Stored data:
- - - - - - -

-- ==== Sys2Proof/Laws/FootNoc.lean ====
section
/-! SUPPORT. Which components of the state each operation of Machine/Noc.lean can change. -/

set_option linter.unusedTactic false
set_option linter.unusedVariables false
set_option linter.unreachableTactic false

namespace Sys2Proof.Machine

theorem fly_foot {m : Nat} {z : State} (s : State) (m0 n : NiId) (p : Pkt) (cmd : Instr) (hm : 0x800000 ||| m = m) (h0 : Foot m z s) :
    Foot m z (fly s m0 n p cmd) := by
  unfold fly
  try dsimp only
  repeat' (first | with_reducible assumption | exact Foot.sub (by decide) hm | with_reducible apply Foot.ite | (with_reducible refine Foot.foldl ?_ (fun _ _ _ => ?_)) | (fail_if_no_progress (with_reducible refine Foot.up_noc ?_ (Foot.sub (by decide) hm))) | split)

theorem launch_foot {m : Nat} {z : State} (s : State) (m0 n : NiId) (p : Pkt) (write : Bool) (hm : 0x800000 ||| m = m) (h0 : Foot m z s) :
    Foot m z (launch s m0 n p write) := by
  unfold launch
  try dsimp only
  repeat' (first | with_reducible assumption | exact Foot.sub (by decide) hm | with_reducible apply fly_foot | with_reducible apply Foot.ite | (with_reducible refine Foot.foldl ?_ (fun _ _ _ => ?_)) | split)

theorem numbered_foot {m : Nat} {z : State} (s : State) (m0 n : NiId) (p : Pkt) (write : Bool) (hm : 0x800000 ||| m = m) (h0 : Foot m z s) :
    Foot m z (numbered s m0 n p write).2 := by
  unfold numbered
  try dsimp only
  repeat' (first | with_reducible assumption | exact Foot.sub (by decide) hm | with_reducible apply Foot.ite | (with_reducible refine Foot.foldl ?_ (fun _ _ _ => ?_)) | (fail_if_no_progress (with_reducible refine Foot.up_noc ?_ (Foot.sub (by decide) hm))) | split)

theorem logTransfer_foot {m : Nat} {z : State} (s : State) (n : NiId) (a : Nat) (hm : 0x800000000 ||| m = m) (h0 : Foot m z s) :
    Foot m z (logTransfer s n a) := by
  unfold logTransfer
  try dsimp only
  repeat' (first | with_reducible assumption | exact Foot.sub (by decide) hm | with_reducible apply logEvent_foot | with_reducible apply Foot.ite | (with_reducible refine Foot.foldl ?_ (fun _ _ _ => ?_)) | split)

theorem seqError_foot {m : Nat} {z : State} (s : State) (q : SeqId) (tid : BitVec 12) (loss : Bool) (hm : 0x88CB5EBF5 ||| m = m) (h0 : Foot m z s) :
    Foot m z (seqError s q tid loss) := by
  unfold seqError
  try dsimp only
  repeat' (first | with_reducible assumption | exact Foot.sub (by decide) hm | with_reducible apply modSqr_foot | with_reducible apply bump_foot | with_reducible apply recompute_foot | with_reducible apply checkMark_foot | with_reducible apply raiseTrap_foot | with_reducible apply Foot.ite | (with_reducible refine Foot.foldl ?_ (fun _ _ _ => ?_)) | split)

theorem ingestLost_foot {m : Nat} {z : State} (s : State) (t : Tenant) (hm : 0x88CB5EBF5 ||| m = m) (h0 : Foot m z s) :
    Foot m z (ingestLost s t) := by
  unfold ingestLost
  try dsimp only
  repeat' (first | with_reducible assumption | exact Foot.sub (by decide) hm | with_reducible apply abortOrders_foot | with_reducible apply Foot.ite | (with_reducible refine Foot.foldl ?_ (fun _ _ _ => ?_)) | split)

theorem moverLost_foot {m : Nat} {z : State} (s : State) (o : OutReq) (a : Nat) (hm : 0x88CB5EBF5 ||| m = m) (h0 : Foot m z s) :
    Foot m z (moverLost s o a) := by
  unfold moverLost
  try dsimp only
  repeat' (first | with_reducible assumption | exact Foot.sub (by decide) hm | with_reducible apply loseCopy_foot | with_reducible apply abortRun_foot | with_reducible apply Foot.ite | (with_reducible refine Foot.foldl ?_ (fun _ _ _ => ?_)) | split)

theorem reissue_foot {m : Nat} {z : State} (s : State) (n : NiId) (o : OutReq) (hm : 0x800000 ||| m = m) (h0 : Foot m z s) :
    Foot m z (reissue s n o) := by
  unfold reissue
  try dsimp only
  repeat' (first | with_reducible assumption | exact Foot.sub (by decide) hm | with_reducible apply modNi_foot | with_reducible apply launch_foot | with_reducible apply Foot.ite | (with_reducible refine Foot.foldl ?_ (fun _ _ _ => ?_)) | split)

theorem requesterError_foot {m : Nat} {z : State} (s : State) (n : NiId) (o : OutReq) (st : Half) (hm : 0x8ACB5EBF5 ||| m = m) (h0 : Foot m z s) :
    Foot m z (requesterError s n o st) := by
  unfold requesterError
  try dsimp only
  repeat' (first | with_reducible assumption | exact Foot.sub (by decide) hm | with_reducible apply answer_foot | with_reducible apply logTransfer_foot | with_reducible apply seqError_foot | with_reducible apply ingestLost_foot | with_reducible apply moverLost_foot | with_reducible apply reissue_foot | with_reducible apply Foot.ite | (with_reducible refine Foot.foldl ?_ (fun _ _ _ => ?_)) | split)

theorem endRequest_foot {m : Nat} {z : State} (s : State) (n : NiId) (o : OutReq) (st : Half) (hm : 0x8ACB5EBF5 ||| m = m) (h0 : Foot m z s) :
    Foot m z (endRequest s n o st) := by
  unfold endRequest
  try dsimp only
  repeat' (first | with_reducible assumption | exact Foot.sub (by decide) hm | with_reducible apply requesterError_foot | with_reducible apply Foot.ite | (with_reducible refine Foot.foldl ?_ (fun _ _ _ => ?_)) | (fail_if_no_progress (with_reducible refine Foot.up_noc ?_ (Foot.sub (by decide) hm))) | split)

theorem noteRequest_foot {m : Nat} {z : State} (s : State) (m0 n : NiId) (p : Pkt) (write : Bool) (hm : 0x800000 ||| m = m) (h0 : Foot m z s) :
    Foot m z (noteRequest s m0 n p write) := by
  unfold noteRequest
  try dsimp only
  repeat' (first | with_reducible assumption | exact Foot.sub (by decide) hm | with_reducible apply modNi_foot | with_reducible apply Foot.ite | (with_reducible refine Foot.foldl ?_ (fun _ _ _ => ?_)) | split)

theorem nackRequest_foot {m : Nat} {z : State} (s : State) (n : NiId) (p : Pkt) (r : FenceReason) (hm : 0x80800000 ||| m = m) (h0 : Foot m z s) :
    Foot m z (nackRequest s n p r) := by
  unfold nackRequest
  try dsimp only
  repeat' (first | with_reducible assumption | exact Foot.sub (by decide) hm | with_reducible apply openGate_foot | with_reducible apply respond_foot | with_reducible apply Foot.ite | (with_reducible refine Foot.foldl ?_ (fun _ _ _ => ?_)) | (fail_if_no_progress (with_reducible refine Foot.up_noc ?_ (Foot.sub (by decide) hm))) | split)

theorem serveRequest_foot {m : Nat} {z : State} (s : State) (n m0 : NiId) (p : Pkt) (write : Bool) (serve : State → State) (hm : 0x800800000 ||| m = m) (h0 : Foot m z s)(hs : Foot m z (serve s)) :
    Foot m z (serveRequest s n m0 p write serve) := by
  unfold serveRequest
  try dsimp only
  repeat' (first | with_reducible assumption | exact Foot.sub (by decide) hm | with_reducible apply logEvent_foot | with_reducible apply serve_foot | with_reducible apply respond_foot | with_reducible apply Foot.ite | (with_reducible refine Foot.foldl ?_ (fun _ _ _ => ?_)) | with_reducible apply hs | split)

theorem receive_foot {m : Nat} {z : State} (s : State) (m0 n : NiId) (p : Pkt) (write : Bool) (serve : State → State) (hm : 0x880800000 ||| m = m) (h0 : Foot m z s)(hs : Foot m z (serve s)) :
    Foot m z (receive s m0 n p write serve) := by
  unfold receive
  try dsimp only
  repeat' (first | with_reducible assumption | exact Foot.sub (by decide) hm | with_reducible apply serve_foot | with_reducible apply nackRequest_foot | with_reducible apply serveRequest_foot | with_reducible apply Foot.ite | (with_reducible refine Foot.foldl ?_ (fun _ _ _ => ?_)) | intro _ | with_reducible apply hs | split)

- - - - - - -

* [Your task] In how many lines of the data does the string "lean" occur? Answer with the number and nothing else.

* [Answer space] 2